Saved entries
================================

-- ==== Sys2Proof/Machine/GridShape.lean ====
section
/-! DEFINITION. The geometry of grid objects: descriptor fields, boxes, neighbours, faces and versions (17_grids.md R261 to R266,
02_machine.md R14). -/

namespace Sys2Proof.Machine

/-- The fields of a grid descriptor (Table 17.1). -/
abbrev GridDesc := BitVec 1024

/-- TNAME. -/
def GridDesc.tname (g : GridDesc) : Nat := bitsAt g.toNat 0 24
/-- The code of FMT. -/
def GridDesc.fmtCode (g : GridDesc) : Nat := bitsAt g.toNat 24 5
/-- FMT. -/
def GridDesc.fmt (g : GridDesc) : Fmt := (Fmt.ofCode g.fmtCode).getD .b8
/-- NDIM. -/
def GridDesc.ndim (g : GridDesc) : Nat := bitsAt g.toNat 29 2
/-- D. -/
def GridDesc.depth (g : GridDesc) : Nat := bitsAt g.toNat 31 3
/-- GPRI. -/
def GridDesc.pri (g : GridDesc) : Nat := bitsAt g.toNat 34 4
/-- HCH. -/
def GridDesc.hch (g : GridDesc) : Nat := bitsAt g.toNat 38 3
/-- IBASE. -/
def GridDesc.ibase (g : GridDesc) : Nat := bitsAt g.toNat 64 52
/-- GBASE. -/
def GridDesc.gbase (g : GridDesc) : Nat := bitsAt g.toNat 128 52
/-- PTAB. -/
def GridDesc.ptab (g : GridDesc) : Nat := bitsAt g.toNat 192 52
/-- SPLIT. -/
def GridDesc.split (g : GridDesc) : Nat := bitsAt g.toNat 256 52
/-- CONST. -/
def GridDesc.const (g : GridDesc) : Nat := bitsAt g.toNat 320 32
/-- SHBASE. -/
def GridDesc.shbase (g : GridDesc) : Nat := bitsAt g.toNat 640 52
/-- N of an axis. -/
def GridDesc.size (g : GridDesc) (d : Nat) : Nat := bitsAt g.toNat (384 + 64 * d) 24
/-- P of an axis. -/
def GridDesc.count (g : GridDesc) (d : Nat) : Nat := bitsAt g.toNat (384 + 64 * d + 24) 12
/-- HLO of an axis. -/
def GridDesc.hlo (g : GridDesc) (d : Nat) : Nat := bitsAt g.toNat (384 + 64 * d + 36) 4
/-- HHI of an axis. -/
def GridDesc.hhi (g : GridDesc) (d : Nat) : Nat := bitsAt g.toNat (384 + 64 * d + 40) 4
/-- BLO of an axis. -/
def GridDesc.blo (g : GridDesc) (d : Nat) : Nat := bitsAt g.toNat (384 + 64 * d + 44) 3
/-- BHI of an axis. -/
def GridDesc.bhi (g : GridDesc) (d : Nat) : Nat := bitsAt g.toNat (384 + 64 * d + 47) 3
/-- The size of an element in bytes. -/
def GridDesc.es (g : GridDesc) : Nat := g.fmt.width / 8
/-- Parties in all. -/
def GridDesc.parties (g : GridDesc) : Nat := g.count 0 * g.count 1 * g.count 2 * g.count 3

/-- The coordinates of a party number, last axis fastest (R261). -/
def GridDesc.coordOf (g : GridDesc) (j : Nat) : List Nat :=
  [j / (g.count 3 * g.count 2 * g.count 1), j / (g.count 3 * g.count 2) % g.count 1, j / g.count 3 % g.count 2, j % g.count 3]

/-- The party number of coordinates (R261). -/
def GridDesc.numberOf (g : GridDesc) (c : List Nat) : Nat :=
  ((c.getD 0 0 * g.count 1 + c.getD 1 0) * g.count 2 + c.getD 2 0) * g.count 3 + c.getD 3 0

/-- The first element of part j when n elements are split over p parts (R14): the first n mod p parts hold one more. -/
def splitStart (n p j : Nat) : Nat := j * (n / p) + Nat.min j (n % p)

/-- The neighbour of a party across a face (R264). -/
def GridDesc.neighbour (g : GridDesc) (j f : Nat) : Option Nat :=
  let d := f / 2
  let c := g.coordOf j
  let jd := c.getD d 0
  let p := g.count d
  let wide := g.hlo d + g.hhi d != 0
  let wrap := g.blo d == 1 && g.bhi d == 1
  if g.ndim < d then none
  else if f % 2 = 0 then
    if 0 < jd ∧ wide then some (g.numberOf (c.set d (jd - 1)))
    else if jd = 0 ∧ wrap then some (g.numberOf (c.set d (p - 1))) else none
  else
    if jd + 1 < p ∧ wide then some (g.numberOf (c.set d (jd + 1)))
    else if jd + 1 = p ∧ wrap then some (g.numberOf (c.set d 0)) else none

/-- The distinct neighbours of a party (R264). -/
def GridDesc.neighbours (g : GridDesc) (j : Nat) : List Nat := ((List.range 8).filterMap (g.neighbour j)).eraseDups

/-- The width of a ghost face (R265). -/
def GridDesc.width (g : GridDesc) (f : Nat) : Nat := if f % 2 = 0 then g.hlo (f / 2) else g.hhi (f / 2)
/-- The width of a send face: the widths exchanged (R265). -/
def GridDesc.sendWidth (g : GridDesc) (f : Nat) : Nat := if f % 2 = 0 then g.hhi (f / 2) else g.hlo (f / 2)

/-- Extents of a slab of width w on axis d of a box (R265). -/
def slabExtents (box : List Nat) (d w : Nat) : List Nat := box.set d w
/-- Elements of a slab. -/
def slabCount (ext : List Nat) : Nat := ext.foldl (· * ·) 1
/-- Bytes of a ghost face. -/
def GridDesc.faceBytes (g : GridDesc) (box : List Nat) (f : Nat) : Nat :=
  slabCount (slabExtents box (f / 2) (g.width f)) * g.es
/-- Bytes of a send face. -/
def GridDesc.sendBytes (g : GridDesc) (box : List Nat) (f : Nat) : Nat :=
  slabCount (slabExtents box (f / 2) (g.sendWidth f)) * g.es
/-- FOFF (R265). -/
def GridDesc.foff (g : GridDesc) (box : List Nat) : Nat → Nat
  | 0 => 0
  | f + 1 => g.foff box f + 64 * ceilDiv (g.faceBytes box f) 64
/-- VSIZE (R265). -/
def GridDesc.vsize (g : GridDesc) (box : List Nat) : Nat := g.foff box 8
/-- SFOFF (R265). -/
def GridDesc.sfoff (g : GridDesc) (box : List Nat) : Nat → Nat
  | 0 => 0
  | f + 1 => g.sfoff box f + 64 * ceilDiv (g.sendBytes box f) 64
/-- SSIZE (R265). -/
def GridDesc.ssize (g : GridDesc) (box : List Nat) : Nat := g.sfoff box 8

/-- The box extents of a declared grid's own party (R263). -/
def Grid.box (g : Grid) : List Nat := (List.range 4).map (fun d => g.hi.getD d 0 + 1 - g.lo.getD d 0)

/-- Multi-dimensional coordinates of element j of a box, last dimension fastest (R213). -/
def boxCoord (ext : List Nat) (j : Nat) : List Nat :=
  let e := fun i => ext.getD i 1
  [j / (e 3 * e 2 * e 1), j / (e 3 * e 2) % e 1, j / e 3 % e 2, j % e 3]

end Sys2Proof.Machine
end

================================

For each entry above, write out an exact copy.

-- ==== Sys2Proof/Machine/GridShape.lean ====
section
/-! DEFINITION. The geometry of grid objects: descriptor fields, boxes, neighbours, faces and versions (17_grids.md R261 to R266,
02_machine.md R14). -/

namespace Sys2Proof.Machine

/-- The fields of a grid descriptor (Table 17.1). -/
abbrev GridDesc := BitVec 1024

/-- TNAME. -/
def GridDesc.tname (g : GridDesc) : Nat := bitsAt g.toNat 0 24
/-- The code of FMT. -/
def GridDesc.fmtCode (g : GridDesc) : Nat := bitsAt g.toNat 24 5
/-- FMT. -/
def GridDesc.fmt (g : GridDesc) : Fmt := (Fmt.ofCode g.fmtCode).getD .b8
/-- NDIM. -/
def GridDesc.ndim (g : GridDesc) : Nat := bitsAt g.toNat 29 2
/-- D. -/
def GridDesc.depth (g : GridDesc) : Nat := bitsAt g.toNat 31 3
/-- GPRI. -/
def GridDesc.pri (g : GridDesc) : Nat := bitsAt g.toNat 34 4
/-- HCH. -/
def GridDesc.hch (g : GridDesc) : Nat := bitsAt g.toNat 38 3
/-- IBASE. -/
def GridDesc.ibase (g : GridDesc) : Nat := bitsAt g.toNat 64 52
/-- GBASE. -/
def GridDesc.gbase (g : GridDesc) : Nat := bitsAt g.toNat 128 52
/-- PTAB. -/
def GridDesc.ptab (g : GridDesc) : Nat := bitsAt g.toNat 192 52
/-- SPLIT. -/
def GridDesc.split (g : GridDesc) : Nat := bitsAt g.toNat 256 52
/-- CONST. -/
def GridDesc.const (g : GridDesc) : Nat := bitsAt g.toNat 320 32
/-- SHBASE. -/
def GridDesc.shbase (g : GridDesc) : Nat := bitsAt g.toNat 640 52
/-- N of an axis. -/
def GridDesc.size (g : GridDesc) (d : Nat) : Nat := bitsAt g.toNat (384 + 64 * d) 24
/-- P of an axis. -/
def GridDesc.count (g : GridDesc) (d : Nat) : Nat := bitsAt g.toNat (384 + 64 * d + 24) 12
/-- HLO of an axis. -/
def GridDesc.hlo (g : GridDesc) (d : Nat) : Nat := bitsAt g.toNat (384 + 64 * d + 36) 4
/-- HHI of an axis. -/
def GridDesc.hhi (g : GridDesc) (d : Nat) : Nat := bitsAt g.toNat (384 + 64 * d + 40) 4
/-- BLO of an axis. -/
def GridDesc.blo (g : GridDesc) (d : Nat) : Nat := bitsAt g.toNat (384 + 64 * d + 44) 3
/-- BHI of an axis. -/
def GridDesc.bhi (g : GridDesc) (d : Nat) : Nat := bitsAt g.toNat (384 + 64 * d + 47) 3
/-- The size of an element in bytes. -/
def GridDesc.es (g : GridDesc) : Nat := g.fmt.width / 8
/-- Parties in all. -/
def GridDesc.parties (g : GridDesc) : Nat := g.count 0 * g.count 1 * g.count 2 * g.count 3

/-- The coordinates of a party number, last axis fastest (R261). -/
def GridDesc.coordOf (g : GridDesc) (j : Nat) : List Nat :=
  [j / (g.count 3 * g.count 2 * g.count 1), j / (g.count 3 * g.count 2) % g.count 1, j / g.count 3 % g.count 2, j % g.count 3]

/-- The party number of coordinates (R261). -/
def GridDesc.numberOf (g : GridDesc) (c : List Nat) : Nat :=
  ((c.getD 0 0 * g.count 1 + c.getD 1 0) * g.count 2 + c.getD 2 0) * g.count 3 + c.getD 3 0

/-- The first element of part j when n elements are split over p parts (R14): the first n mod p parts hold one more. -/
def splitStart (n p j : Nat) : Nat := j * (n / p) + Nat.min j (n % p)

/-- The neighbour of a party across a face (R264). -/
def GridDesc.neighbour (g : GridDesc) (j f : Nat) : Option Nat :=
  let d := f / 2
  let c := g.coordOf j
  let jd := c.getD d 0
  let p := g.count d
  let wide := g.hlo d + g.hhi d != 0
  let wrap := g.blo d == 1 && g.bhi d == 1
  if g.ndim < d then none
  else if f % 2 = 0 then
    if 0 < jd ∧ wide then some (g.numberOf (c.set d (jd - 1)))
    else if jd = 0 ∧ wrap then some (g.numberOf (c.set d (p - 1))) else none
  else
    if jd + 1 < p ∧ wide then some (g.numberOf (c.set d (jd + 1)))
    else if jd + 1 = p ∧ wrap then some (g.numberOf (c.set d 0)) else none

/-- The distinct neighbours of a party (R264). -/
def GridDesc.neighbours (g : GridDesc) (j : Nat) : List Nat := ((List.range 8).filterMap (g.neighbour j)).eraseDups

/-- The width of a ghost face (R265). -/
def GridDesc.width (g : GridDesc) (f : Nat) : Nat := if f % 2 = 0 then g.hlo (f / 2) else g.hhi (f / 2)
/-- The width of a send face: the widths exchanged (R265). -/
def GridDesc.sendWidth (g : GridDesc) (f : Nat) : Nat := if f % 2 = 0 then g.hhi (f / 2) else g.hlo (f / 2)

/-- Extents of a slab of width w on axis d of a box (R265). -/
def slabExtents (box : List Nat) (d w : Nat) : List Nat := box.set d w
/-- Elements of a slab. -/
def slabCount (ext : List Nat) : Nat := ext.foldl (· * ·) 1
/-- Bytes of a ghost face. -/
def GridDesc.faceBytes (g : GridDesc) (box : List Nat) (f : Nat) : Nat :=
  slabCount (slabExtents box (f / 2) (g.width f)) * g.es
/-- Bytes of a send face. -/
def GridDesc.sendBytes (g : GridDesc) (box : List Nat) (f : Nat) : Nat :=
  slabCount (slabExtents box (f / 2) (g.sendWidth f)) * g.es
/-- FOFF (R265). -/
def GridDesc.foff (g : GridDesc) (box : List Nat) : Nat → Nat
  | 0 => 0
  | f + 1 => g.foff box f + 64 * ceilDiv (g.faceBytes box f) 64
/-- VSIZE (R265). -/
def GridDesc.vsize (g : GridDesc) (box : List Nat) : Nat := g.foff box 8
/-- SFOFF (R265). -/
def GridDesc.sfoff (g : GridDesc) (box : List Nat) : Nat → Nat
  | 0 => 0
  | f + 1 => g.sfoff box f + 64 * ceilDiv (g.sendBytes box f) 64
/-- SSIZE (R265). -/
def GridDesc.ssize (g : GridDesc) (box : List Nat) : Nat := g.sfoff box 8

/-- The box extents of a declared grid's own party (R263). -/
def Grid.box (g : Grid) : List Nat := (List.range 4).map (fun d => g.hi.getD d 0 + 1 - g.lo.getD d 0)

/-- Multi-dimensional coordinates of element j of a box, last dimension fastest (R213). -/
def boxCoord (ext : List Nat) (j : Nat) : List Nat :=
  let e := fun i => ext.getD i 1
  [j / (e 3 * e 2 * e 1), j / (e 3 * e 2) % e 1, j / e 3 % e 2, j % e 3]

end Sys2Proof.Machine
end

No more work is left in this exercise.